Broader Implications for Criminal Justice Reform
The appointment highlights several key realities and possibilities:
- Urgent need for uniformity: The delays are not isolated to a few states or courts; rather, they reflect a national malaise. The Court’s proposed pan-India guidelines could standardize timelines and reduce regional disparities.
- Protection of undertrial rights: For accused persons languishing in jail without framed charges, this move may provide a long-overdue opportunity for relief through bail or discharge if the lapse persists.
- Restoration of judicial efficiency: By ensuring timely initiation of trials, reduction in backlog, and faster case resolution, the courts can improve overall functioning and reduce pendency.
- Strengthening public trust: When justice is not unduly delayed, public faith in the criminal justice system increases — especially for victims, complainants, and accused alike.
Challenges Ahead — What It Would Take to Make This Meaningful
While the Court’s initiative is welcome, effective reform will require more than just guidelines. Several structural challenges need attention:
- Judicial capacity and resource allocation: Many courts are understaffed. Without additional judges or infrastructure improvements, speeding up charge-framing may overburden courts.
- Coordination between investigating agencies and prosecution: Even with judicial will, delays may persist if investigative agencies are slow in furnishing required records, or prosecutions are not trial-ready.
- Administrative accountability and follow-up: Merely issuing directives may not suffice; there must be a mechanism for monitoring compliance, reporting failures, and applying corrections over time.

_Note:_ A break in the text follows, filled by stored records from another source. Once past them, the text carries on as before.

/-- The operands of a command lie in their ranges. Function 256 stands for the management firmware (R183). -/
def Instr.WF (i : Instr) : Prop :=
  match i with
  | .deviceReset => True
  | .supplyBrownout => True
  | .porNRelease _ _ => True
  | .imageVerifyDone => True
  | .reloadPrepare => True
  | .reloadApply => True
  | .imageRunning => True
  | .liveVerifyDone => True
  | .livePairTimeout => True
  | .tickEdge => True
  | .caravanSeal _ => True
  | .drnOverrun _ => True
  | .drnLegHung _ => True
  | .drnUrgentSet stream => stream < 5
  | .drnBgHoldWrite f _ => f < 256
  | .jrnCeilStale => True
  | .jrnWtExit => True
  | .ringEnable f ring _ => f < 256 ∧ ring < 65536
  | .ringDisable f ring _ => f < 256 ∧ ring < 65536
  | .doorbell f group => f < 256 ∧ group < 1024
  | .groupScan => True
  | .entryFetchDone ring bytes => ring < 65536 ∧ bytes.length = 64
  | .sqFetchError ring => ring < 65536
  | .stallRelease ring => ring < 65536
  | .cqCiWrite f ring _ => f < 256 ∧ ring < 65536
  | .cseraiMove ring => ring < 65536
  | .commandComplete ring => ring < 65536
  | .cqWriteError ring => ring < 65536
  | .functionLevelReset f => f < 256
  | .msixDisable f => f < 256
  | .read _ _ => True
  | .write _ _ _ => True
  | .writeZeroes _ => True
  | .deallocate _ => True
  | .flush _ => True
  | .verify _ => True
  | .volCreate _ => True
  | .volDelete _ => True
  | .volResize _ => True
  | .volQuery _ => True
  | .hostMemoryError _ => True
  | .dmaStart f ch => f ≤ 256 ∧ ch < 256
  | .dmaPause f ch => f ≤ 256 ∧ ch < 256
  | .dmaUnpause f ch => f ≤ 256 ∧ ch < 256
  | .dmaPaused ch => ch < 256
  | .descriptorFetch ch bytes => ch < 256 ∧ bytes.length = 64
  | .pacingRequest src => src < 12 ∨ src = 16
  | .dmaWriteResponse ch => ch < 256
  | .dmaShCommit f ch _ => f ≤ 256 ∧ ch < 256
  | .dmaBusError ch _ kind _ _ => ch < 256 ∧ kind < 4
  | .faultActResume f ch => f ≤ 256 ∧ ch < 256
  | .faultActSkip f ch => f ≤ 256 ∧ ch < 256
  | .faultActAbort f ch => f ≤ 256 ∧ ch < 256
  | .reedSegmentCompare pair _ _ => pair < 18
  | .voteResult _ => True
  | .reedTestDue pair => pair < 18
  | .reedTestResult pair _ _ _ => pair < 18
  | .plcSlotTagWrite f slot _ => f < 256 ∧ slot < 384
  | .drainSet f slot => f < 256 ∧ slot < 384
  | .drainClear f slot => f < 256 ∧ slot < 384
  | .placementSnapshot => True
  | .relocDone vol _ => vol < 65536
  | .moveStart => True
  | .moveCommit vol _ => vol < 65536
  | .moveAbandon vol _ => vol < 65536
  | .runFree slot _ => slot < 384
  | .release vol _ => vol < 65536
  | .checkpointStart => True
  | .plcCkpt => True
  | .pageMissRead vol _ copy => vol < 65536 ∧ copy < 3
  | .tierHighWatermark => True
  | .plcPgSelWrite f _ => f < 256
  | .smcFill vol _ => vol < 65536
  | .smcParkedRepresent vol _ => vol < 65536
  | .smcOffer => True
  | .smcOfferAnswer => True
  | .smcMergeDrain => True
  | .smcPreload f _ => f < 256
  | .smcPreloadLock f _ => f < 256
  | .smcUnlock f _ => f < 256
  | .smcPreloadHeldStart => True
  | .smcPreloadDone => True
  | .unlockAll f => f < 256
  | .coalesceExpiry _ => True
  | .destagePlan _ => True
  | .journalAppendDone => True
  | .intentRetire _ => True
  | .jrnWtForce f _ => f < 256
  | .jrnDestageAll f => f < 256
  | .pwrFailAssert => True
  | .dumpStart => True
  | .dumpJournalSafe => True
  | .dumpFlush => True
  | .jrnDumpDone => True
  | .restoreBegin _ => True
  | .restoreDriveTimeout slot => slot < 384
  | .jrnRestoreDone _ => True
  | .replay => True
  | .epochRelease => True
  | .restoreResume => True
  | .driveCommandTimeout _ => True
  | .smartPoll slot warning used => slot < 384 ∧ warning < 256 ∧ used < 256
  | .failOrder f slot => f < 256 ∧ slot < 384
  | .forgetReturned f slot => f < 256 ∧ slot < 384
  | .rebuildParcelStart => True
  | .rebuildStripeDone vol _ => vol < 65536
  | .scrubStripeStart => True
  | .scrubCheckDone vol _ stripe => vol < 65536 ∧ stripe < 256
  | .scrubBehind => True
  | .plcLostSelWrite f _ => f < 256
  | .clusterEnable f cluster _ => f < 256 ∧ cluster < 12
  | .clusterDisable f cluster _ => f < 256 ∧ cluster < 12
  | .drvPerstRelease cluster port => cluster < 12 ∧ port < 4
  | .driveArrival cluster port index _ _ => cluster < 12 ∧ port < 4 ∧ index < 256
  | .adminCompletion pos _ => pos < 384
  | .driveLinkDown pos => pos < 384
  | .driveDepart pos => pos < 384
  | .cstsPoll pos _ => pos < 384
  | .driveDmaRefused slot => slot < 384
  | .posMapAdopt f pos _ => f < 256 ∧ pos < 384
  | .posMapValidSet f pos _ => f < 256 ∧ pos < 384
  | .hemSample _ _ _ => True
  | .hemSenseFault => True
  | .sampleGap => True
  | .hemFull => True
  | .emptyAnchor => True
  | .hemRest => True
  | .reanchor => True
  | .hemStaleLearn => True
  | .calReq f => f < 256
  | .calAbort f => f < 256
  | .calDischargeStart => True
  | .calDischargeEnd => True
  | .shipReq f => f < 256
  | .shipCancel f => f < 256
  | .hemShip => True
  | .hemChg _ => True
  | .flitReceive hdr payload crc => hdr.length = 2 ∧ payload.length = 240 ∧ crc.length = 8
  | .flitAckReceive fseq _ => fseq < 1024
  | .retrainTimeout => True
  | .epgLinkDown => True
  | .flitSilenceTimeout => True
  | .epgLinkUp => True
  | .hello _ _ _ _ _ _ => True
  | .input _ _ _ => True
  | .jrec _ _ => True
  | .page _ _ _ _ _ _ => True
  | .dinput _ _ _ _ => True
  | .digest _ _ _ _ _ _ _ => True
  | .ack _ _ _ => True
  | .base _ => True
  | .baseDone => True
  | .mismatch _ => True
  | .drop => True
  | .handover _ => True
  | .liveImg _ _ => True
  | .digestUnconfirmedDrop => True
  | .ackTimeoutDrop => True
  | .relayPostRound => True
  | .postRoundDurable => True
  | .postRead => True
  | .postReadResult _ => True
  | .completionFenceHold => True
  | .epgTakeover => True
  | .claimAcquired => True
  | .activeLostUnsynced => True
  | .powerupReservation _ => True
  | .join f => f < 256
  | .salvage f => f < 256
  | .switchBack f => f < 256
  | .form f => f < 256
  | .switchBackQuiesce => True
  | .switchBackLapse => True
  | .epgVolClearGo f _ => f < 256
  | .epgPolicyWrite f _ => f < 256
  | .sramPatrol _ => True
  | .hbmPatrol pc _ _ _ => pc < 64
  | .eccUncorrectable _ _ => True
  | .agingMeasure margins => margins.length = 64
  | .phyMarginMeasure group _ => group < 15
  | .tempReading _ => True
  | .thermalStop => True
  | .thermComparator => True
  | .hltSnapWrite f => f < 256
  | .evtMaskWrite f w _ => f < 256 ∧ w < 64
  | .evtLogSelWrite f _ => f < 256
  | .trlArmRequest f => f < 256
  | .trlDisarm f => f < 256
  | .trlCountDone => True
  | .mgwDataWrite ctx _ => ctx < 4
  | .mgwDataRead ctx => ctx < 4
  | .mgwClaim ctx => ctx < 4
  | .mgwRelease ctx => ctx < 4
  | .load ctx => ctx < 4
  | .loadLive ctx => ctx < 4
  | .imgToFlash ctx => ctx < 4
  | .fwUpdate ctx => ctx < 4
  | .hemSave ctx => ctx < 4
  | .hemRestore ctx => ctx < 4
  | .keyOrder ctx => ctx < 4
  | .healthSnap ctx => ctx < 4
  | .mgwClaimBroken ctx => ctx < 4
  | .flashWriteDone _ => True
  | .mgwKeyChange => True
  | .mgmtWatchdogReset => True
  | .winWrite ctx _ words => ctx < 4 ∧ 1 ≤ words.length ∧ words.length ≤ 12
  | .winRead ctx _ count => ctx < 4 ∧ 1 ≤ count ∧ count ≤ 12
  | .winCtl ctx _ => ctx < 4
  | .order ctx code _ => ctx < 4 ∧ code < 256
  | .alertReg ctx eid _ => ctx < 4 ∧ eid < 256
  | .mctpControlMessage ctx _ _ => ctx < 4
  | .smbusAlertResponse => True
  | .portResetAssert port => port < 2
  | .portResetRelease port => port < 2
  | .epgPrsntChange _ => True
  | .testModeAssert _ => True
  | .registerWrite f bar _ width _ => f ≤ 256 ∧ (bar = 0 ∨ bar = 2) ∧ 1 ≤ width ∧ width ≤ 64
  | .driveCompletionArrival _ _ _ => True
  | .dmaReadCompletion ch _ => ch < 256
  | .capToExpiry pos => pos < 384
  | .msixUnmask f _ => f < 256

- Uniform data collection and transparency: As demonstrated by the amicus-led data initiative, case-level transparency will be crucial. States and courts must maintain accurate, accessible records of pending cases, deadlines, and compliance status.
Why This Moment Matters for Legal Stakeholders
For young lawyers, civil-society observers, law students, and academics, this development underlines a rare opportunity: the chance to shape criminal-justice reform at the highest level. The Court is not only addressing a technical procedural issue but is stepping into a space of structural accountability and institutional reform.
For policymakers and law-makers, the Luthra appointment and pending guidelines could serve as a blueprint: if successful, the BNSS-charge-framing reform could inspire similar efforts to tackle other inefficiencies — from delays in issue-framing in civil cases to procedural bottlenecks in evidence recording.
For the common citizen — complainant or accused — it represents hope that the justice system may finally reduce delays and fulfill its promise of timely justice.
Conclusion
The infusion of expertise, empirical analysis, and institutional seriousness marks a potentially transformational moment in India’s criminal-justice reform. With Sidharth Luthra cases acting as amicus curiae, the Court’s effort toward establishing nationwide guidelines on charge framing under the BNSS gains credibility and clarity. If diligently implemented, this could reduce trial delays, protect undertrial rights, and restore faith in judicial efficiency.
Ultimately, the success of this initiative will depend not just on judicial pronouncements but on systemic will — from courts, prosecuting agencies, administrative machinery, and the legal community. Should all stakeholders rise to the occasion, this effort could mark the beginning of a new era: one in which justice is not only done, but done on time.